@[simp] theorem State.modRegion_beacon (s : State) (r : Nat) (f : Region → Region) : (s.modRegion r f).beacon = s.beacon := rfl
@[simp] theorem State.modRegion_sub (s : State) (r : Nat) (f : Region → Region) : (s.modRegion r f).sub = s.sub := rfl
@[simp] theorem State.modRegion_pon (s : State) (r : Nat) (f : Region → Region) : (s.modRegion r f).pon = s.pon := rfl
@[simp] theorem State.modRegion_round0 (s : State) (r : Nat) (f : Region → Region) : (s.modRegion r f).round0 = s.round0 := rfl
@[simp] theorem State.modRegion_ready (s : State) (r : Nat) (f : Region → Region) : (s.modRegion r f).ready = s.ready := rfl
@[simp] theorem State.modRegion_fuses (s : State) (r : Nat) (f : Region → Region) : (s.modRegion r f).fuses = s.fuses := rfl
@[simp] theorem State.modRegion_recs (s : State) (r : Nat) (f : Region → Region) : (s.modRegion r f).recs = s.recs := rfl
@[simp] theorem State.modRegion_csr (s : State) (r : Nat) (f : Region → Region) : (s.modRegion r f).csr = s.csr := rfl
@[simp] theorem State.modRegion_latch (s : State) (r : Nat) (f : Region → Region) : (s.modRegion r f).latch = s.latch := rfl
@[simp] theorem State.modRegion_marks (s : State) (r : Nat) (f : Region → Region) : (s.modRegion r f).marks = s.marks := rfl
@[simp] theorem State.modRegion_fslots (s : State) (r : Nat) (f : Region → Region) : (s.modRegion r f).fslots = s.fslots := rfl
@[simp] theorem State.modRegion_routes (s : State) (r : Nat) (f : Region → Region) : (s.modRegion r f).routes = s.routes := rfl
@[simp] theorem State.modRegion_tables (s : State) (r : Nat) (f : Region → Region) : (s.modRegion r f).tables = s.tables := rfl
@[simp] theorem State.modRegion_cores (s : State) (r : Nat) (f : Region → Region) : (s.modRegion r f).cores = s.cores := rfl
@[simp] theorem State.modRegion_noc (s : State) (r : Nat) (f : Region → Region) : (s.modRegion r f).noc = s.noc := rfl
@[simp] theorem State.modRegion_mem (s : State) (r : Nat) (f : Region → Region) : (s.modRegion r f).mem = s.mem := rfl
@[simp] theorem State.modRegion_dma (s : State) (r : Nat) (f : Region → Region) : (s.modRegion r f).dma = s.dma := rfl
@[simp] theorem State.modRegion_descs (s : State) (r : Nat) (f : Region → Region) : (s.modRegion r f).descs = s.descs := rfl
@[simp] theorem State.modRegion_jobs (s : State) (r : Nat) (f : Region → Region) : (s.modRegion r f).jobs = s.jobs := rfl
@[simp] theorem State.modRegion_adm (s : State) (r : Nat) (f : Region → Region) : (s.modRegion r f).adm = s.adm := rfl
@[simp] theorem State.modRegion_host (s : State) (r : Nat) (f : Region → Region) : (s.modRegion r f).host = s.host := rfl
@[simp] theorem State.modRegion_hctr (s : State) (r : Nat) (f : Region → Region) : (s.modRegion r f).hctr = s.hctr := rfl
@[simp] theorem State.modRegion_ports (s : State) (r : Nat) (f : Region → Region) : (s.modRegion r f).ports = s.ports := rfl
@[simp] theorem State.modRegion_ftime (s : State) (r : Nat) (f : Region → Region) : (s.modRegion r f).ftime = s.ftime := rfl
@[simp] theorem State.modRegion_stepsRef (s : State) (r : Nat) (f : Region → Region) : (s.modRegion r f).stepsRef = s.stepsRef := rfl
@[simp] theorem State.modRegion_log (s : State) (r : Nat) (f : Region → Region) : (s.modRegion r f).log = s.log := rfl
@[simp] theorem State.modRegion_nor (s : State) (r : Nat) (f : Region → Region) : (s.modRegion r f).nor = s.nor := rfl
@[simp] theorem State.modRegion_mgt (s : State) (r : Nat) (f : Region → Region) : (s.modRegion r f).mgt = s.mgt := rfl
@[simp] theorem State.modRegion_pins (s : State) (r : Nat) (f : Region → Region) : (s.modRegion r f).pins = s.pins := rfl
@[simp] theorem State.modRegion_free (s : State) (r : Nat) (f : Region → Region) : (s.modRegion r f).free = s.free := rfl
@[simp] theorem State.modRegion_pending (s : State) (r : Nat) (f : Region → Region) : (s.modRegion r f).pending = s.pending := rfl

=== What to work on ===
Starting at the line that has "s.sub := rfl" and ending at the line that has "s.pon := rfl", please write out the lines above exactly, leaving out all others.

=== Response box ===
@[simp] theorem State.modRegion_sub (s : State) (r : Nat) (f : Region → Region) : (s.modRegion r f).sub = s.sub := rfl
@[simp] theorem State.modRegion_pon (s : State) (r : Nat) (f : Region → Region) : (s.modRegion r f).pon = s.pon := rfl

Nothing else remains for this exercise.